Check each line of the entries below for the word "accesses", and copy out the ones that have it.

[Collected data entries]
┏━━

theorem Res.Ends.imp {α : Type} {m : Res α} {ok ok' : α → State → Prop} {er er' : ArchError → State → Prop}
    {fl fl' : FaultKind → State → Prop} (h : m.Ends ok er fl) (ho : ∀ v u, ok v u → ok' v u) (he : ∀ e u, er e u → er' e u)
    (hf : ∀ f u, fl f u → fl' f u) : m.Ends ok' er' fl' := by
  match m with
  | .ok v u => exact ho v u h
  | .stop (.error e) u => exact he e u h
  | .stop (.fault f) u => exact hf f u h
  | .stop (.refuse r) u => exact h.elim

/-! ## What the steps keep -/

/-- The draw of an access failure after `k` accesses that did not fail; the rest of the environment stays. -/
structure Spent (e e' : Env) (k : Nat) : Prop where
  rest : e' = { e with ioFailure := e'.ioFailure }
  none : e.ioFailure = none → e'.ioFailure = none
  some : ∀ n took, e.ioFailure = some ⟨n, took⟩ → k ≤ n ∧ e'.ioFailure = some ⟨n - k, took⟩

theorem Spent.refl (e : Env) : Spent e e 0 := ⟨rfl, id, fun _ _ h => ⟨Nat.zero_le _, by simpa using h⟩⟩

theorem Spent.trans {e e' e'' : Env} {j k : Nat} (h : Spent e e' j) (h' : Spent e' e'' k) : Spent e e'' (j + k) where
  rest := by rw [h'.rest, h.rest]
  none := fun i => h'.none (h.none i)
  some := fun n took i => by
    obtain ⟨h1, h2⟩ := h.some n took i
    obtain ⟨h3, h4⟩ := h'.some _ took h2
    exact ⟨by omega, by rw [h4]; congr 2; omega⟩

/-- What the steps of a verified write and of a `PROG` keep between `s` and `u`, `es` being the events recorded: everything but the
selection of the chips in `ps`, registers, the attempt counter, the cursor and the draw. -/
structure Part (g : Cfg) (ps : List PhysChip) (s u : State) (es : List Event) : Prop where
  hist  : u.hist = s.hist ++ es
  place : u.pc = s.pc ∧ u.result = s.result ∧ u.outcome = s.outcome ∧ u.mapOK = s.mapOK ∧ u.spiOK = s.spiOK ∧
    u.program = s.program ∧ u.pending = s.pending ∧ u.names = s.names
  other : ∀ f, f ≠ .cs → getField g u.cw f = getField g s.cw f
  stays : ∀ q, q ∉ ps → isSelected g u.cw q = isSelected g s.cw q

theorem Part.refl (g : Cfg) (ps : List PhysChip) (s : State) : Part g ps s s [] :=
  ⟨by simp, ⟨rfl, rfl, rfl, rfl, rfl, rfl, rfl, rfl⟩, fun _ _ => rfl, fun _ _ => rfl⟩

theorem Part.trans {g : Cfg} {ps : List PhysChip} {s t u : State} {es fs : List Event} (h : Part g ps s t es)
    (k : Part g ps t u fs) : Part g ps s u (es ++ fs) where
  hist := by rw [k.hist, h.hist, List.append_assoc]
  place := by
    obtain ⟨a1, a2, a3, a4, a5, a6, a7, a8⟩ := h.place
    obtain ⟨b1, b2, b3, b4, b5, b6, b7, b8⟩ := k.place
    exact ⟨b1.trans a1, b2.trans a2, b3.trans a3, b4.trans a4, b5.trans a5, b6.trans a6, b7.trans a7, b8.trans a8⟩
  other := fun f hf => (k.other f hf).trans (h.other f hf)
  stays := fun q hq => (k.stays q hq).trans (h.stays q hq)

theorem Part.mono {g : Cfg} {ps qs : List PhysChip} {s u : State} {es : List Event} (h : Part g ps s u es)
    (hp : ∀ q ∈ ps, q ∈ qs) : Part g qs s u es := ⟨h.hist, h.place, h.other, fun q hq => h.stays q fun hm => hq (hp q hm)⟩

theorem Part.resetBit {g : Cfg} {ps : List PhysChip} {s u : State} {es : List Event} (h : Part g ps s u es) (q : PhysChip) :
    resetBit g u.cw q = resetBit g s.cw q := by
  rw [resetBit_eq, resetBit_eq, h.other .reset (by simp)]

/-- A chip that listens later was one of `ps` or listened before. -/
theorem Part.heard {g : Cfg} {ps : List PhysChip} {s u : State} {es : List Event} (h : Part g ps s u es) {q : PhysChip}
    (hq : q ∈ ps ∨ isSelected g u.cw q = true) : q ∈ ps ∨ isSelected g s.cw q = true := by
  by_cases hp : q ∈ ps
  · exact .inl hp
  · exact .inr (by rw [← h.stays q hp]; exact hq.resolve_left hp)

/-- Why a fault comes after `k` accesses from `s`: a failure was drawn for the next one, or a chip in `ps` or selected in `s` is held
in reset. -/
def FaultAt (g : Cfg) (ps : List PhysChip) (s : State) (k : Nat) (f : FaultKind) : Prop :=
  (f = .ioFault ∧ ∃ took, s.env.ioFailure = some ⟨k, took⟩) ∨
    (f = .spiWhileInReset ∧ ∃ q, (q ∈ ps ∨ isSelected g s.cw q = true) ∧ resetBit g s.cw q = true)

theorem FaultAt.after {g : Cfg} {ps : List PhysChip} {s t : State} {es : List Event} {j k : Nat} {f : FaultKind}
    (h : FaultAt g ps t k f) (hp : Part g ps s t es) (hs : Spent s.env t.env j) : FaultAt g ps s (j + k) f := by
  rcases h with ⟨rfl, took, e⟩ | ⟨rfl, q, hq, hr⟩
  · left
    refine ⟨rfl, took, ?_⟩
    cases hi : s.env.ioFailure with
    | none => rw [hs.none hi] at e; cases e
    | some d =>
      obtain ⟨n, tk⟩ := d
      obtain ⟨h1, h2⟩ := hs.some n tk hi
      rw [h2] at e
      cases e
      congr 2; omega
  · exact .inr ⟨rfl, q, hp.heard hq, by rw [← hp.resetBit]; exact hr⟩

theorem FaultAt.mono {g : Cfg} {ps qs : List PhysChip} {s : State} {k : Nat} {f : FaultKind} (h : FaultAt g ps s k f)
    (hp : ∀ q ∈ ps, q ∈ qs) : FaultAt g qs s k f := by
  rcases h with h | ⟨e, q, hq, hr⟩
  · exact .inl h
  · exact .inr ⟨e, q, hq.imp_left (hp q), hr⟩

/-! ## One access -/

/-- The draw for an access: it fails now, or it does not and one access of the draw is spent. -/
theorem drawIo_cases {g : Cfg} (hm : g.ioMayFail = true) (s : State) :
    (∃ took, s.env.ioFailure = some ⟨0, took⟩ ∧ drawIo g s = (some took, s)) ∨
      ∃ e, drawIo g s = (none, { s with env := e }) ∧ Spent s.env e 1 := by
  cases hi : s.env.ioFailure with
  | none => exact .inr ⟨s.env, by rw [drawIo_of_none g hi], rfl, fun _ => hi, fun n took h => by rw [hi] at h; cases h⟩
  | some d =>
    obtain ⟨n, took⟩ := d
    cases n with
    | zero => exact .inl ⟨took, rfl, by simp [drawIo, hm, hi]⟩
    | succ n =>
      refine .inr ⟨{ s.env with ioFailure := some ⟨n, took⟩ }, by simp [drawIo, hm, hi], rfl, fun h => ?_, fun m tk h => ?_⟩
      · rw [hi] at h; cases h
      · rw [hi] at h; cases h
        exact ⟨by omega, by simp⟩

/-- What a step inside a verified write keeps besides: no lifecycle, no attempt counter, no cursor. -/
def Quiet (s u : State) : Prop := u.life = s.life ∧ u.attempt = s.attempt ∧ u.cursor = s.cursor

theorem Quiet.trans {s t u : State} (h : Quiet s t) (k : Quiet t u) : Quiet s u :=
  ⟨k.1.trans h.1, k.2.1.trans h.2.1, k.2.2.trans h.2.2⟩

/-- A write of the chip-select field that only the bits of the chips in `ps` can feel. -/
theorem csWrite_ends {g : Cfg} (hg : g.wf) (hm : g.ioMayFail = true) (ps : List PhysChip) (h : BitVec 4 → BitVec 4) (s : State)
    (hsel : ∀ q, q ∉ ps → isSelected g (putField g s.cw .cs (h (getField g s.cw .cs))) q = isSelected g s.cw q) :
    (fieldWrite g .cs h s).Ends
      (fun _ u => u.cw = putField g s.cw .cs (h (getField g s.cw .cs)) ∧ Part g ps s u (cwWriteEvents g s.cw u.cw) ∧
        Spent s.env u.env 2 ∧ u.regs = s.regs ∧ Quiet s u)
      (fun _ _ => False)
      (fun f u => ∃ k, k < 2 ∧ (∀ w, Part g ps s u ((cwWriteEvents g s.cw w).take k)) ∧ FaultAt g ps s k f ∧ u.regs = s.regs ∧
        Quiet s u) := by
  have hother : ∀ f, f ≠ CwField.cs →
      getField g (putField g s.cw .cs (h (getField g s.cw .cs))) f = getField g s.cw f := fun f hf =>
    getField_putField_ne hg s.cw _ (Ne.symm hf)
  have hw : ∀ t : State, t.cw = s.cw → t.writeCw g (putField g s.cw .cs (h (getField g s.cw .cs))) =
      { t with cw := putField g s.cw .cs (h (getField g s.cw .cs)) } := fun t ht =>
    State.writeCw_of_same_reset g t _ fun p => by rw [ht]; exact resetBit_putField_ne hg s.cw _ (by simp) p
  unfold fieldWrite readReg
  rcases drawIo_cases hm s with ⟨took, hi, hd⟩ | ⟨e, hd, hs⟩
  · rw [hd]
    exact ⟨0, by omega, fun w => Part.refl g ps s, .inl ⟨rfl, took, hi⟩, rfl, rfl, rfl, rfl⟩
  · rw [hd]
    simp only [Res.ok_bind, State.windowValue, setWidth_32_64_32]
    unfold writeCwReg
    rcases drawIo_cases hm
      (State.record { s with env := e } (.mmioR (WinReg.cw.offset g) (WinReg.cw.width g) (s.cw.setWidth 64))) with
      ⟨took, hi, hd2⟩ | ⟨e2, hd2, hs2⟩
    · rw [hd2]
      have hf : FaultAt g ps s 1 .ioFault :=
        FaultAt.after (t := { s with env := e }) (k := 0) (.inl ⟨rfl, took, hi⟩)
          (es := []) ⟨by simp, ⟨rfl, rfl, rfl, rfl, rfl, rfl, rfl, rfl⟩, fun _ _ => rfl, fun _ _ => rfl⟩ hs
      cases took with
      | false =>
        exact ⟨1, by omega, fun w => ⟨rfl, ⟨rfl, rfl, rfl, rfl, rfl, rfl, rfl, rfl⟩, fun _ _ => rfl, fun _ _ => rfl⟩, hf, rfl,
          rfl, rfl, rfl⟩
      | true =>
        simp only [if_true]
        rw [hw (State.record { s with env := e } _) rfl]
        exact ⟨1, by omega, fun w => ⟨rfl, ⟨rfl, rfl, rfl, rfl, rfl, rfl, rfl, rfl⟩, hother, hsel⟩, hf, rfl, rfl, rfl, rfl⟩
    · rw [hd2]
      simp only
      rw [hw { State.record { s with env := e } _ with env := e2 } rfl]
      refine ⟨rfl, ⟨?_, ⟨rfl, rfl, rfl, rfl, rfl, rfl, rfl, rfl⟩, hother, hsel⟩, hs.trans hs2, rfl, rfl, rfl, rfl⟩
      simp [cwWriteEvents, State.record, WinReg.offset, WinReg.width]

theorem csAssert_ends {g : Cfg} (hg : g.wf) (hm : g.ioMayFail = true) (c : Chip) (s : State) :
    (csAssert g c s).Ends
      (fun _ u => u.cw = selectW g s.cw c ∧ Part g (members g c) s u (cwWriteEvents g s.cw u.cw) ∧ Spent s.env u.env 2 ∧
        u.regs = s.regs ∧ Quiet s u)
      (fun _ _ => False)
      (fun f u => ∃ k, k < 2 ∧ (∀ w, Part g (members g c) s u ((cwWriteEvents g s.cw w).take k)) ∧ FaultAt g (members g c) s k f ∧
        u.regs = s.regs ∧ Quiet s u) := by
  have hsel : ∀ q, q ∉ members g c → isSelected g (selectW g s.cw c) q = isSelected g s.cw q := fun q hq => by
    rw [isSelected_selectW hg]; simp [hq]
  unfold csAssert
  unfold selectW selectField at hsel ⊢
  cases hp : g.csPolarity <;> simp only [hp] at hsel ⊢
  · exact csWrite_ends hg hm (members g c) (fun old => old ||| amask g c) s hsel
  · exact csWrite_ends hg hm (members g c) (fun old => old &&& dmask g c) s hsel

theorem csDeassert_ends {g : Cfg} (hg : g.wf) (hm : g.ioMayFail = true) (c : Chip) (s : State) :
    (csDeassert g c s).Ends
      (fun _ u => u.cw = deselectW g s.cw c ∧ Part g (members g c) s u (cwWriteEvents g s.cw u.cw) ∧ Spent s.env u.env 2 ∧
        u.regs = s.regs ∧ Quiet s u)
      (fun _ _ => False)
      (fun f u => ∃ k, k < 2 ∧ (∀ w, Part g (members g c) s u ((cwWriteEvents g s.cw w).take k)) ∧ FaultAt g (members g c) s k f ∧
        u.regs = s.regs ∧ Quiet s u) := by
  have hsel : ∀ q, q ∉ members g c → isSelected g (deselectW g s.cw c) q = isSelected g s.cw q := fun q hq => by
    rw [isSelected_deselectW hg]; simp [hq]
  unfold csDeassert
  unfold deselectW deselectField at hsel ⊢
  cases hp : g.csPolarity <;> simp only [hp] at hsel ⊢
  · exact csWrite_ends hg hm (members g c) (fun old => old &&& dmask g c) s hsel
  · exact csWrite_ends hg hm (members g c) (fun old => old ||| amask g c) s hsel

┗━━

__RESULT OF THIS TASK__:
/-- The draw of an access failure after `k` accesses that did not fail; the rest of the environment stays. -/
/-- Why a fault comes after `k` accesses from `s`: a failure was drawn for the next one, or a chip in `ps` or selected in `s` is held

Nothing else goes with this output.